Analysis from the study did not confirm an association between epidural analgesia and PPD (pooled adjusted OR 1.03, 95% CI 0.77–1.37). The significant strengths of the meta-analysis include its accepting and merging all studies that employed valid outcomes and exposures, including use of screening tools to detect PPD, and information on whether or not epidural analgesia was used.¹⁸ However, there are significant limitations to this evaluation. In particular, the studies that were included were highly heterogeneous, and did not perhaps adequately consider confounding factors. To appreciate this heterogeneity, this review will elaborate further upon the studies analyzed from the Kounanis et al meta-analysis. The studies chosen for review from the meta-analysis were those that exhibited the greatest power, had the most strength as an observational study, and had the most precise method for validating PPD.

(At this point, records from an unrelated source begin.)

-- ==== Sys2Proof/Machine/Grinder.lean ====
section
/-! DEFINITION. The Grinder (chapter 6): checks of a job, dispatch and pre-emption, what each recipe computes, early
ends, curve slots and recipe images. -/

namespace Sys2Proof.Machine

/-! ### Units and curve slots -/

def unitGet (d : Dev) (u : Nat) : GrdUnit := tabGet {} d.grd.units u
def unitSet (d : Dev) (u : Nat) (x : GrdUnit) : Dev := { d with grd := { d.grd with units := tabSet {} d.grd.units u x } }
def curveGet (d : Dev) (s : Nat) : CurveSlot := tabGet {} d.grd.curves s
def curveSet (d : Dev) (s : Nat) (x : CurveSlot) : Dev := { d with grd := { d.grd with curves := tabSet {} d.grd.curves s x } }

/-- M: octets of an operand of the curve (R156). -/
def curveM (p : Nat) : Nat := ceilDiv (bitLen p + 1) 8

def CurveSlot.weier (s : CurveSlot) : Weier := ⟨s.p, s.a, s.b, s.gx, s.gy, s.n, s.h⟩

/-- Does the unit hold the recipe? -/
def unitHolds (d : Dev) (u n : Nat) : Bool :=
  match (unitGet d u).image with | some im => im.recipes.any (fun r => decide (r.1 = n)) | none => false

def unitCtl (d : Dev) (u : Nat) : Word := rg d (Reg.GRD_UNIT_CTL + 8 * u)

/-- Is the unit reserved for another context? -/
def unitReserved (d : Dev) (u ctx : Nat) : Bool := bit (unitCtl d u) 0 && decide (fld (unitCtl d u) 8 1 ≠ ctx)

def unitIdle (d : Dev) (u : Nat) : Bool :=
  let x := unitGet d u
  x.job.isNone && x.next.isNone && x.susp.isNone && x.loading.isNone && !x.selfFail && decide (x.wipe = .idle)

/-! ### Banks (R143, R144, R165 to R168) -/

/-- Cycles of a unit in a pass, and of the wipe of one bank (R143, Table 6.1). -/
def unitCycles : Nat := 40000
def wipeCycles : Nat := 512

/-- Banks are wiped: the unit is not idle before the wipe has ended. A wipe that begins at an edge goes on past it. -/
def GrdUnit.wiped (x : GrdUnit) (work save atEdge : Bool) : GrdUnit :=
  if ¬ work ∧ ¬ save then x
  else { x with bank := if work then [] else x.bank, save := if save then [] else x.save,
                wipe := if atEdge then .late else .run (wipeCycles * (b2n work + b2n save)) }

/-- An edge: a wipe has ended, unless the free moment of the pass at which it began leaves it running past the edge (log entry 50). -/
def wipeEdge (d : Dev) (u : Nat) : Dev :=
  match (unitGet d u).wipe with
  | .idle => d
  | .late => unitSet d u { unitGet d u with wipe := .idle }
  | .run n =>
    let x := drawWord d
    unitSet x.2 u { unitGet d u with wipe := if x.1.toNat % unitCycles + n ≤ unitCycles then .idle else .late }

/-- A unit left by every job, both banks wiped in this pass: HOLD, ZEROISE_SESSION. -/
def GrdUnit.cleared (x : GrdUnit) : GrdUnit :=
  GrdUnit.wiped { x with job := none, next := none, susp := none, loading := none, selfFail := false } true true false

/-- Words put at the start of a bank; what lies behind them stays. -/
def bankLoad (bank ws : List Word) : List Word := ws ++ bank.drop ws.length

/-! ### A job's fields -/

def Op.recipe (o : Op) : Nat := o.f 8 2
def Op.curveSlot (o : Op) : Nat := o.f 10 1
def Op.unitSel (o : Op) : Nat := o.f 11 1
def Op.jobKey (o : Op) : Nat := o.f 12 2
def Op.opCount (o : Op) : Nat := o.f 16 2
def Op.resCount (o : Op) : Nat := o.f 18 2

/-- The staged input of a job: operand list, result list, operands in order. -/
def jobLists (o : Op) : List (Nat × Nat) × List (Nat × Nat) :=
  let e := fun (base i : Nat) => (leAt o.input (base + 16 * i) 8, leAt o.input (base + 16 * i + 8) 4)
  ((List.range o.opCount).map (e 0), (List.range o.resCount).map (e (16 * o.opCount)))

def opLens (o : Op) : List Nat := (jobLists o).1.map (·.2)

/-- Operand i. -/
def operand (o : Op) (i : Nat) : Octets :=
  slice o.input (16 * (o.opCount + o.resCount) + ((opLens o).take i).foldl (· + ·) 0) ((opLens o).getD i 0)

/-- A non-zero reserved octet of a list entry (octets 12 to 15 of an operand entry). -/
def listsBad (o : Op) : Bool :=
  (List.range o.opCount).any (fun i => decide (leAt o.input (16 * i + 12) 4 ≠ 0)) ||
  (match o.src with
   | .ring _ _ => false
   | _ => (List.range (o.opCount + o.resCount)).any (fun i => decide (2 ^ 36 ≤ leAt o.input (16 * i) 8)))

/-- Octets of lists and operands a job stages once its lists are known: operands of more than 8,192 octets are not read. -/
def jobInputLen (o : Op) (data : Octets) : Nat :=
  let o := { o with input := data }
  let t := (opLens o).foldl (· + ·) 0
  16 * (o.opCount + o.resCount) + (if t ≤ 8192 then t else 0)

/-- Staging of a job's lists and operands has ended (R149). -/
def stageJob (r pos : Nat) (data : Octets) (d : Dev) : Dev :=
  match ringOpAt d r pos with
  | some o =>
    if o.opcode = 0x30 ∧ o.phase = .fetched ∧ data.length = jobInputLen o data ∧ stageUsed d + data.length + heldSpace o ≤ stageSize then
      setOp d { o with phase := .staged, input := data, eligAt := max o.eligAt (d.pas.count + 1) }
    else d
  | none => d

/-- Is the job's ring express (R74)? -/
def jobExpress (d : Dev) (o : Op) : Bool := match o.ring? with | some r => ringExpress d r | none => false

/-! ### Checks (R152) -/

/-- Does an IN_SERVICE unit hold the recipe? -/
def recipeHeld (d : Dev) (n : Nat) : Bool := (List.range 16).any (fun u => inService d 3 u && unitHolds d u n)

/-- Conditions found in a job's descriptor alone, its recipe held by some unit, in the order of R152. -/
def jobStatic (d : Dev) (o : Op) : List (Option Fail) :=
  match recipeOf o.recipe with
  | none => [failIf true St.badDesc 0x01]
  | some r =>
    [ failIf (!recipeHeld d o.recipe) St.badDesc 0x01,
      failIf (decide (15 < o.unitSel) && decide (o.unitSel ≠ 0xFF) || (decide (63 < o.curveSlot) && decide (o.curveSlot ≠ 0xFF)))
        St.badDesc 0x04,
      failIf ((r.alg.isNone && decide (o.jobKey ≠ 0)) || (!r.curve && decide (o.curveSlot ≠ 0xFF)) ||
          (r.curve && decide (r ≠ .curveLoad) && decide (o.curveSlot = 0xFF)) ||
          (r.alg.isSome && decide (slotCount ≤ o.jobKey) && !(r.keygen && decide (o.jobKey = 0xFFFF)))) St.badDesc 0x02,
      failIf (decide (o.opCount ≠ (r.operands 0 0).length) || decide (o.resCount ≠ (r.results 0).length)) St.badDesc 0x03 ]

/-- M that a job's curve operands must have, when it is known: of the CHECKED slot's curve, or of the p being loaded. -/
def jobM (d : Dev) (o : Op) (r : Recipe) : Option Nat :=
  if r = .curveLoad then some (curveM (leNat (operand o 0)))
  else if r.curve then (if (curveGet d o.curveSlot).state = 2 then some (curveM (curveGet d o.curveSlot).p) else none)
  else some 0

/-- The first condition among lengths: total, each operand, each result. Curve lengths are judged where M is known. -/
def jobLengths (d : Dev) (o : Op) (r : Recipe) : Option Fail :=
  let m := (jobM d o r).getD 0
  let k := (jobM d o r).getD (2 ^ 32)
  firstOf ([failIf (decide (8192 < (opLens o).foldl (· + ·) 0)) St.length 0x20] ++
    ((r.operands m k).zipIdx.map (fun x =>
      let l := (opLens o).getD x.2 0
      failIf (decide (l < x.1.1) || decide (x.1.2 < l)) St.length (x.2 + 1))) ++
    ((r.results m).zipIdx.map (fun x => failIf (decide (((jobLists o).2.getD x.2 (0, 0)).2 < x.1)) St.length (0x11 + x.2))))

/-- The header operand of a key generation recipe. -/
def keygenHdr (o : Op) : KeyHdr := hdrOf (operand o 0)

/-- R157: octets of the key a generation recipe stores. -/
def keygenLen (d : Dev) (o : Op) : Nat :=
  match (recipeOf o.recipe).bind Recipe.alg with
  | some 0x49 => 48
  | some 0x4A => 66
  | some 0x50 => curveM (curveGet d o.curveSlot).p
  | _ => 32

/-- Target curve slot of a curve-management job. -/
def curveTarget (d : Dev) (o : Op) : Option Nat :=
  if o.curveSlot = 0xFF then (List.range 64).find? (fun s => decide ((curveGet d s).state = 0)) else some o.curveSlot

/-- Every condition a job meets before execution. `none` entries are conditions that do not hold. -/
def jobFails (d : Dev) (o : Op) : List (Option Fail) :=
  let quantBad := match recipeOf o.recipe with
    | some r => rqBad (rqClass 0x30 (decide (r.cls = 0))) o.rqMode
    | none => decide (o.rqMode = 3)
  [failIf quantBad St.badDesc 0, failIf (listsBad o) St.badDesc 0,
    failIf (((recipeOf o.recipe).map Recipe.keygen = some true) && decide ((opLens o).headD 0 = 32) && hdrBad true (keygenHdr o)) St.badDesc 0] ++
  jobStatic d o ++
  match recipeOf o.recipe with
  | none => []
  | some r =>
    let cs := curveGet d o.curveSlot
    let own := fun (s : CurveSlot) => decide (s.state = 0) || decide (s.owner = o.ctx) || decide (o.ctx = 0x01)
    let named := decide (o.unitSel ≤ 15)
    let h := keygenHdr o
    let rsa := rsaKeyOf (match r with | .rsaPriv b => b | _ => 2048) (slotGet d o.jobKey).material
    let modBad := fun (n bits : Nat) => decide (n % 2 = 0) || decide (bitLen n ≠ bits)
    let expBad := fun (e : Nat) => decide (e % 2 = 0) || decide (e < 3)
    [ jobLengths d o r,
      failIf (named && unitReserved d o.unitSel o.ctx) St.notOwner 0x01,
      failIf ((decide (r = .curveLoad) && decide (o.curveSlot ≠ 0xFF) || decide (r = .curveErase)) && !own cs) St.notOwner 0x02,
      -- key slots (R95), NOT_OWNER carrying Table 6.5's sub-code
      (match r.alg with
       | none => none
       | some a =>
         if r.keygen then
           firstOf [failIf (decide (o.ctx ≠ 0x01) && decide (h.owner ≠ o.ctx)) St.notOwner 0x03,
             (targetFail d o.ctx o.jobKey).map (fun f => if f.1 = St.notOwner then (f.1, 0x03) else f),
             failIf (decide (h.alg ≠ a)) St.keyInvalid 0x02,
             extFail d (keygenLen d o)]
         else (keyUseFail d o.ctx o.jobKey false (fun x => decide (x = a)) 0x80).map
           (fun f => if f.1 = St.notOwner then (f.1, 0x03) else f)),
      failIf (decide (r.alg = some 0x50) && !r.keygen && decide (cs.state = 2) &&
          (decide ((slotGet d o.jobKey).material.length ≠ curveM cs.p) || decide ((slotGet d o.jobKey).bits ≠ bitLen cs.n)))
        St.keyInvalid 0x02,
      failIf (decide (r = .curveLoad) && (curveTarget d o).isNone) St.keyInvalid 0x20,
      -- operation-specific: named unit out of service, curve slot state, RSA parameters
      failIf (named && !inService d 3 o.unitSel) St.migrated 0x01,
      failIf (r.curve && decide (r.cls ≠ 2) && decide (cs.state ≠ 2)) St.param 0x0F,
      (match r with
       | .rsaPub b => firstOf [failIf (modBad (leNat (operand o 0)) b) St.param 0x11,
           failIf (expBad (leNat (operand o 1))) St.param 0x12,
           failIf (decide (leNat (operand o 0) ≤ leNat (operand o 2))) St.param 0x13]
       | .rsaPriv b => firstOf [failIf (modBad rsa.n b) St.param 0x11, failIf (expBad rsa.e) St.param 0x12,
           failIf (decide (rsa.n ≤ leNat (operand o 0))) St.param 0x13]
       | _ => none) ]

/-! ### Dispatch (R153, R154, R162, R168) -/

/-- Is the unit eligible for the job? -/
def unitEligible (d : Dev) (o : Op) (u : Nat) : Bool :=
  inService d 3 u && unitHolds d u o.recipe && unitIdle d u && !unitReserved d u o.ctx

/-- The unit chosen for a job, if any. -/
def chooseUnit (d : Dev) (o : Op) : Option Nat :=
  if o.unitSel ≤ 15 then (if unitEligible d o o.unitSel then some o.unitSel else none)
  else
    let us := (List.range 16).filter (unitEligible d o)
    match us.find? (fun u => decide ((unitGet d u).owner = o.ctx)) with
    | some u => some u
    | none => us.head?

/-- Numbers kept in `aux` of a job: bound B, whether it is express, whether it has been pre-empted, then the curve's parameters. -/
def jobAux (b : Nat) (express preempted : Bool) (cs : CurveSlot) : List Nat :=
  [b, b2n express, b2n preempted, cs.p, cs.a, cs.b, cs.gx, cs.gy, cs.n, cs.h]

def jobCurve (o : Op) : Weier :=
  let g := fun i => o.aux.getD (3 + i) 0
  ⟨g 0, g 1, g 2, g 3, g 4, g 5, g 6⟩

/-- R168: the unit whose running job an express job may pre-empt. -/
def preemptUnit (d : Dev) (o : Op) (b : Nat) : Option Nat :=
  if rn d Reg.GRD_EXPRESS_ALLOW < b then none
  else (List.range 16).find? (fun u =>
    let x := unitGet d u
    inService d 3 u && unitHolds d u o.recipe && !unitReserved d u o.ctx && x.next.isNone && x.susp.isNone && x.loading.isNone &&
    (decide (o.unitSel = u) || decide (15 < o.unitSel)) &&
    (match x.job.bind (findOp d) with
     | some j => decide (j.aux.getD 1 0 = 0) && decide (j.aux.getD 2 0 = 0) && decide (j.ctx = o.ctx)
     | none => false))

/-- The budget register of a job's source (R153). -/
def jobBudget (o : Op) : Nat :=
  match o.src with | .ring _ _ => Reg.GRD_BUDGET_WHARF | .gq 8 _ => Reg.GRD_BUDGET_K | .ofc _ => Reg.GRD_BUDGET_K | _ => Reg.GRD_BUDGET_FW

/-- A named curve slot in CHECKING keeps the job queued (R162). -/
def curveBusy (d : Dev) (o : Op) : Bool :=
  match recipeOf o.recipe with
  | some .curveLoad => decide (o.curveSlot ≠ 0xFF) && decide ((curveGet d o.curveSlot).state = 1)
  | _ => false

/-- Does the recipe draw at all (R169, R171)? -/
def Recipe.drawing (r : Recipe) : Bool := decide (r.cls = 1) || decide (r = .curveLoad)

/-- What a job puts into the working bank when it starts: its operands, its key's material, its curve's parameters, packed dense (R164; log entry 50). -/
def jobBank (d : Dev) (o : Op) : List Word :=
  let cs := if o.curveSlot ≤ 63 then curveGet d o.curveSlot else {}
  let curve := if cs.state = 2 then [cs.p, cs.a, cs.b, cs.gx, cs.gy, cs.n, cs.h].flatMap (leOct 66) else []
  densePack (o.input.drop (16 * (o.opCount + o.resCount)) ++ (if 0 < o.jobKey ∧ o.jobKey < slotCount then (slotGet d o.jobKey).material else []) ++ curve)

/-- R165: a unit starts a job; both banks are wiped before one of another context. -/
def GrdUnit.start (x : GrdUnit) (id ctx : Nat) (ws : List Word) : GrdUnit :=
  let same := decide (x.owner = ctx)
  { x with job := some id, owner := ctx, bank := bankLoad (if same then x.bank else []) ws, save := if same then x.save else [] }

/-- The release delay k of R40: the larger of the descriptor's and PAS_RQ_KMIN; none for a result that is not quantised (R41). -/
def releaseDelay (d : Dev) (o : Op) (quant : Bool) : Nat := if quant then max o.rqK (fld (rg d Reg.PAS_RQ_KMIN) 3 0) else 0

/-- Admission of a job that has passed its checks: a unit is taken, budgets debited, the key use counted or the target reserved, the curve
slot put in CHECKING. None while the job stays queued. -/
def jobAdmit (d : Dev) (o : Op) : Option (Dev × Op) :=
  match recipeOf o.recipe with
  | none => none
  | some r =>
    let cs := curveGet d o.curveSlot
    let bp := if r = .curveLoad then 0 else bitLen cs.p
    let b := r.bound bp
    let ex := jobExpress d o
    let pick := match chooseUnit d o with
      | some u => some (u, false)
      | none => if ex then (preemptUnit d o b).map (fun u => (u, true)) else none
    match pick with
    | none => none
    | some (u, pre) =>
      if curveBusy d o ∨ (r.drawing ∧ hopWaits d) then none
      else
        let d := debit d (jobBudget o) 1
        let x := unitGet d u
        let d := if pre then
            (match x.job.bind (findOp d) with
             | some j => setOp d { j with bound := j.bound + b + 1, aux := j.aux.set 2 1 }
             | none => d)
          else d
        let d := if pre then rgAdd (unitSet d u { x with next := some o.id }) Reg.GRD_PREEMPTS 1
                 else unitSet d u (x.start o.id o.ctx (jobBank d o))
        let pub := decide (r.cls = 0)
        let q := rqOn (rqClass 0x30 pub) o.rqMode
        let o := { o with phase := .admitted, unit := some (3, u), admitAt := d.pas.count, bound := b + releaseDelay d o q, quant := q, result := u,
                          aux := jobAux b ex false cs }
        if r.keygen then let rr := reserve d o o.jobKey (keygenLen d o); some (rr.1, rr.2)
        else if r.alg.isSome then some (countUse d o.jobKey (d.pas.count - 1), { o with key := some (slotGet d o.jobKey) })
        else if r = .curveLoad then
          let s := (curveTarget d o).getD 0
          some (curveSet d s { state := 1, owner := o.ctx }, { o with aux := o.aux ++ [s] })
        else some (d, { o with aux := o.aux ++ [o.curveSlot, b2n (decide (cs.state = 0))] })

A subsequent meta-analysis published by Almeida et al in BMC Women’s Health (2020) reviewed the association between labor epidural analgesia and postpartum depression. The primary outcome was a positive screen of PPD among women who received or did not receive labor epidural analgesia up to 3 months into the postpartum period. Nine studies of 4,442 women conducted between 2014 and 2019 were included in the analysis. Aggregated effect of the studies that investigated PPD among women who received epidural analgesia compared to controls found no significant differences (OR 1.02, 95% CI, 0.62–1.66).¹⁹ Overall, this meta-analysis showed a lack of association between the use of epidural analgesia and postpartum depression. These observational studies cannot account for unknown confounders, which can only be adequately managed by randomized clinical trials.

Although not included in the meta-analysis, a 2004 prospective follow-up study by Hiltunen et al assessed the incidence and risk of high EPDS scores according to mode of delivery and mode of pain relief during vaginal delivery.¹⁴ This group evaluated EPDS during the 1st week and again 4 months postpartum in 185 mothers. The adjusted risk of depressive scores during the 1st postnatal week was decreased in the epidural/paracervical group compared to deliveries without analgesia (OR 0.25, 95% CI, 0.09–0.72), although there was no difference at 4 months postpartum.¹⁴ The sample size in this study was low. With a larger sample size, the researchers may have been able to see a significant difference in depressive scores between the two groups at 4 months postpartum as well.

Similarly, Ding et al performed a prospective cohort study using 214 parturients preparing for vaginal delivery, 107 of whom received labor epidurals. PPD was demonstrated in 14% (15 of 107) of those who received epidural labor analgesia and 34.6% (37 of 107) of those without epidural (p<0.0001), showing a statistically significant difference and thus suggestive that epidural was associated with a decreased risk of postpartum depression.²⁰ This difference in PPD incidence between both groups is quite high. This may be due to the fact that in these patients, the presence of depression was not assessed before childbirth. It is possible that women with high EPDS scores were less likely to receive labor epidural analgesia and were more prone to develop postpartum depression.²⁰ One limitation to this study was that obese women (>100 kg) were excluded, which may have increased the risk for a selection bias and decreased the generalizability of the finding. Another limitation was that the women lost to follow up might have been depressed with the study favoring retention of non-depressed women. We surmise, however, that this was similar in both the epidural and non-epidural groups. It may affect the overall number of women that are diagnosed as clinically depressed by EPDS, but it should not affect the difference between the two groups.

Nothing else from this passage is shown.